Afghanistan developments deepen European migration crisis

As thousands of foreigners and Afghan citizens are trying to leave Afghanistan in the wake of the Taliban seizing power, this massive exodus could also cause another migration crisis in Europe, including countries such as Poland and Lithuania, where many refugees are being directed by the Minsk regime.

At the moment, Poland’s government is taking steps to ensure vulnerable personnel are evacuated from the capital, Kabul. The unpredictable nature of the Taliban regime means that all individuals who had cooperated with foreign military forces or worked at foreign diplomatic missions could potentially be in danger. Not only them, but also regular citizens want to leave the country, fearing repressions from the Islamic fundamentalists who are taking over Afghanistan.

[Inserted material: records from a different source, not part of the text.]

-- ==== Sys2Proof/Machine/Flags.lean ====
section
/-! DEFINITION. `STATUS` as the host reads and writes it (R41), the codes of its fields (R45, R322), and the interrupt
output (R330). -/

namespace Sys2Proof.Machine

/-- The value of `STATUS.ERRCODE` (R322). -/
def ErrCode.code : ErrCode → Nat
  | .noError => 0
  | .illegalCmd => 1
  | .notConfigured => 2
  | .badConfig => 3
  | .nonPrimitive => 4
  | .length => 5
  | .erasure => 6
  | .sequence => 7
  | .domain => 8

/-- The value of `STATUS.DSTAGE` (R45). -/
def DStage.code : DStage → Nat
  | .idle => 0
  | .syn => 1
  | .eras => 2
  | .bm => 3
  | .chien => 4
  | .forney => 5

/-- The word a read of `STATUS` returns (R41); the reserved bits read 0. -/
def Status.word (t : Status) : Word :=
  BitVec.ofNat 32 (t.busy.toNat + 2 * t.done.toNat + 4 * t.err.toNat + 8 * t.werr.toNat + 16 * t.cfgValid.toNat
    + 256 * t.errcode.code + 65536 * t.dstage.code)

/-- A host write to `STATUS` (R41): a 1 in DONE, ERR or WERR clears that bit, every other bit is ignored. -/
def Status.w1c (t : Status) (v : Word) : Status :=
  { t with
    done := t.done && !v.getLsbD 1
    err := t.err && !v.getLsbD 2
    werr := t.werr && !v.getLsbD 3 }

/-- The interrupt output (R330): level-sensitive, a function of `STATUS` and `IRQ_EN`. -/
def State.irq (s : State) : Bool :=
  (s.status.done && s.irqEn.getLsbD 0) || (s.status.err && s.irqEn.getLsbD 1) || (s.status.werr && s.irqEn.getLsbD 2)

end Sys2Proof.Machine
end

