-- ==== Sys2Proof/Machine/Control.lean ====
section
/-! DEFINITION. The control commands (45_control.md): NOP and SOFT_RESET. -/

namespace Sys2Proof.Machine

/-- NOP (R300): no effect but its completion. -/
def execNop (s : State) : Host.Outcome State Fault Refusal := command (fun _ => .ok none) .ok s

/-- SOFT_RESET (R301). -/
def execSoftReset (s : State) : Host.Outcome State Fault Refusal :=
  command (fun _ => .ok none) (fun s => .ok s.softReset) s

end Sys2Proof.Machine
end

Meanwhile, on the EU’s eastern border with Belarus, the number of refugees from countries such as Afghanistan, Iraq, Syria has been on the rise. Lithuania, which has seen the biggest wave of migrants so far, accused Belarus of using migrant flows as a means of hybrid warfare to affect regional stability in retaliation for Lithuania offering safe haven to many leaders of Belarusian democratic opposition. Experts believe both Russia and Belarus are likely to use this destabilizing strategy in the months to come.

On recent footage from Poland’s border with Belarus, it is evident that Belarusian border guards are forcibly driving the refugees forward, urging them to cross the Polish border.

“The dramatic situation these people have found themselves in is being exploited by criminal groups that earn big money to smuggle refugees to Europe. Now, the Lukashenka’s regime has joined these criminals, behaving much like other tyrants do by weaponising migration,” said Antoni Trzmiel, the journalist of the Do Rzeczy magazine.

Poland’s Interior Ministry is already boosting security measures at the border with Belarus.